Supplied entries:
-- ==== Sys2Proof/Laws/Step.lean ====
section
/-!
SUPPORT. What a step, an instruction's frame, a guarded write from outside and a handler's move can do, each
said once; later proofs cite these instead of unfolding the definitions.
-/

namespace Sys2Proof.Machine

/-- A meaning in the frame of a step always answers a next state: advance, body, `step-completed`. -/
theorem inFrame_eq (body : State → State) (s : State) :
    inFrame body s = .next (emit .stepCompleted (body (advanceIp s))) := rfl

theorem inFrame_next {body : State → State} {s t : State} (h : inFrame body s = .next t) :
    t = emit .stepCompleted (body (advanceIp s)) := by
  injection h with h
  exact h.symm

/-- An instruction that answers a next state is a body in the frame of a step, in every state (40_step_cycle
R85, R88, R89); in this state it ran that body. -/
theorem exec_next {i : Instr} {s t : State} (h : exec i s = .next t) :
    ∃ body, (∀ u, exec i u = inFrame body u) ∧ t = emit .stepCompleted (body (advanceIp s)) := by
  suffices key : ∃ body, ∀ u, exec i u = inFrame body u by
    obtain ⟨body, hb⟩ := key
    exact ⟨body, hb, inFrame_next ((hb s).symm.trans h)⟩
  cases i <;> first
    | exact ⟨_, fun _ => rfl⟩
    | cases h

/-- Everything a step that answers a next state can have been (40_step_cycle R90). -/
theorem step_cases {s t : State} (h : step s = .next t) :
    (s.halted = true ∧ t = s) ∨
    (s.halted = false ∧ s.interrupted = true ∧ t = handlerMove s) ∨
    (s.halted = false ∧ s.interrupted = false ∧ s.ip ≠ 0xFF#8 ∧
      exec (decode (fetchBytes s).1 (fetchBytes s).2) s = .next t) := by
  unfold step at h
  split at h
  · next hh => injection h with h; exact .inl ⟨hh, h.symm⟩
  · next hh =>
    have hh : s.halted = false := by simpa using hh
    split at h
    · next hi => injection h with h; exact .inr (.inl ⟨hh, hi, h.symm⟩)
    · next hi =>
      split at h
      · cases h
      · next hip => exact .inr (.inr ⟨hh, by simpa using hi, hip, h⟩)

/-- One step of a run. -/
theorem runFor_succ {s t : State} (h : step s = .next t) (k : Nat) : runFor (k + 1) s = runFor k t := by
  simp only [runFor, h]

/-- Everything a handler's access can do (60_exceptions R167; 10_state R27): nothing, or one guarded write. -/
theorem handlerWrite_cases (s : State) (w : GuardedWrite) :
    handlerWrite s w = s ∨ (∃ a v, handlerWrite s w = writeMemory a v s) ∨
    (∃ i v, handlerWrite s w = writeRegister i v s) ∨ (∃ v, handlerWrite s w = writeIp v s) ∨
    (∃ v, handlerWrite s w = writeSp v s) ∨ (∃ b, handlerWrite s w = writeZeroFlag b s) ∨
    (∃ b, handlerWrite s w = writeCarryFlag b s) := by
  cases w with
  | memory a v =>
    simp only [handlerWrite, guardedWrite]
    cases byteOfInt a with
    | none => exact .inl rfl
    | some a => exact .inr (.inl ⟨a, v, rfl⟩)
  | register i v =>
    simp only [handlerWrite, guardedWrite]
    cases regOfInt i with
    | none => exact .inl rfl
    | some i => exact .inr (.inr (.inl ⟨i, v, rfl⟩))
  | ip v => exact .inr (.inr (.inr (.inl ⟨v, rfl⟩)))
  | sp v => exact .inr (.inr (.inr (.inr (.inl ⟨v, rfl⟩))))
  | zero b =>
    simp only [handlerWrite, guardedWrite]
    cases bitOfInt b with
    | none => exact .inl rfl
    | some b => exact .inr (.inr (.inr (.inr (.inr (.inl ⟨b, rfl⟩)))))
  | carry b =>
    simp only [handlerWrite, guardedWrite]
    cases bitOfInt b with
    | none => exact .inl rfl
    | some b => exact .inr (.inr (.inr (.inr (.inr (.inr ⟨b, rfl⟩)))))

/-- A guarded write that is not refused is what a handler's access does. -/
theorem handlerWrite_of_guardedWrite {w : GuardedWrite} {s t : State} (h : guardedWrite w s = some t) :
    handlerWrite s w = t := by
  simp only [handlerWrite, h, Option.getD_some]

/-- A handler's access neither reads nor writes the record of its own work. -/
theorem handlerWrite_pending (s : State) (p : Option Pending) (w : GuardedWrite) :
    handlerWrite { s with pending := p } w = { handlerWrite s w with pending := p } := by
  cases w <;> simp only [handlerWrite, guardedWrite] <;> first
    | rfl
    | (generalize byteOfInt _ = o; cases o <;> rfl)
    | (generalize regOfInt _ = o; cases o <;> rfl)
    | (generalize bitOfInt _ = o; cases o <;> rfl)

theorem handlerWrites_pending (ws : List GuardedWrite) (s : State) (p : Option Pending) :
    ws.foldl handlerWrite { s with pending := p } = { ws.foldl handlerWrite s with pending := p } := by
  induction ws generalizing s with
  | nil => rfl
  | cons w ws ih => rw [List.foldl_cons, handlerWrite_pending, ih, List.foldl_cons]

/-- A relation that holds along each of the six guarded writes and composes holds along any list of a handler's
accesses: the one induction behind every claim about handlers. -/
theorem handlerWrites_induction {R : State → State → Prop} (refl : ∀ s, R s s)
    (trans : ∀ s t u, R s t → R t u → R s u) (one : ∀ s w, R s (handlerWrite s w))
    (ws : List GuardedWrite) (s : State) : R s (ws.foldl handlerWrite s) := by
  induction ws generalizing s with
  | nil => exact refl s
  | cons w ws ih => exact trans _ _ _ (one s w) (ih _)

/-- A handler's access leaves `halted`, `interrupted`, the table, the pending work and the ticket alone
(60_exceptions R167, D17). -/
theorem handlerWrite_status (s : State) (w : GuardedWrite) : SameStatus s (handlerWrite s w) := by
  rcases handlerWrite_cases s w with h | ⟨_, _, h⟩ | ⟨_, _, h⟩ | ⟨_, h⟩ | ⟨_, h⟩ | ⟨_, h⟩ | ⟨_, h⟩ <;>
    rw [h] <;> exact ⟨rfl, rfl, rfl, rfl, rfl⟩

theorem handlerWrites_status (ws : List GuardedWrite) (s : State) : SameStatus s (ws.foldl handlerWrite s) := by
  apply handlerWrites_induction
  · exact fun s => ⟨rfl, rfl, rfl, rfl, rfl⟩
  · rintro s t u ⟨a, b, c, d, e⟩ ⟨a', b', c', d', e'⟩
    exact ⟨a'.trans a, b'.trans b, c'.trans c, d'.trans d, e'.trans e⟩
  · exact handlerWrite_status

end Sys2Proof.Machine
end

Task statement:
Given the records above, restate word for word only the lines starting at the one with "(∃ b, handlerWrite s w = writeCarryFlag" and ending at the one with "(.inl ⟨i, v, rfl⟩))".

Solved exercise:
    (∃ b, handlerWrite s w = writeCarryFlag b s) := by
  cases w with
  | memory a v =>
    simp only [handlerWrite, guardedWrite]
    cases byteOfInt a with
    | none => exact .inl rfl
    | some a => exact .inr (.inl ⟨a, v, rfl⟩)
  | register i v =>
    simp only [handlerWrite, guardedWrite]
    cases regOfInt i with
    | none => exact .inl rfl
    | some i => exact .inr (.inr (.inl ⟨i, v, rfl⟩))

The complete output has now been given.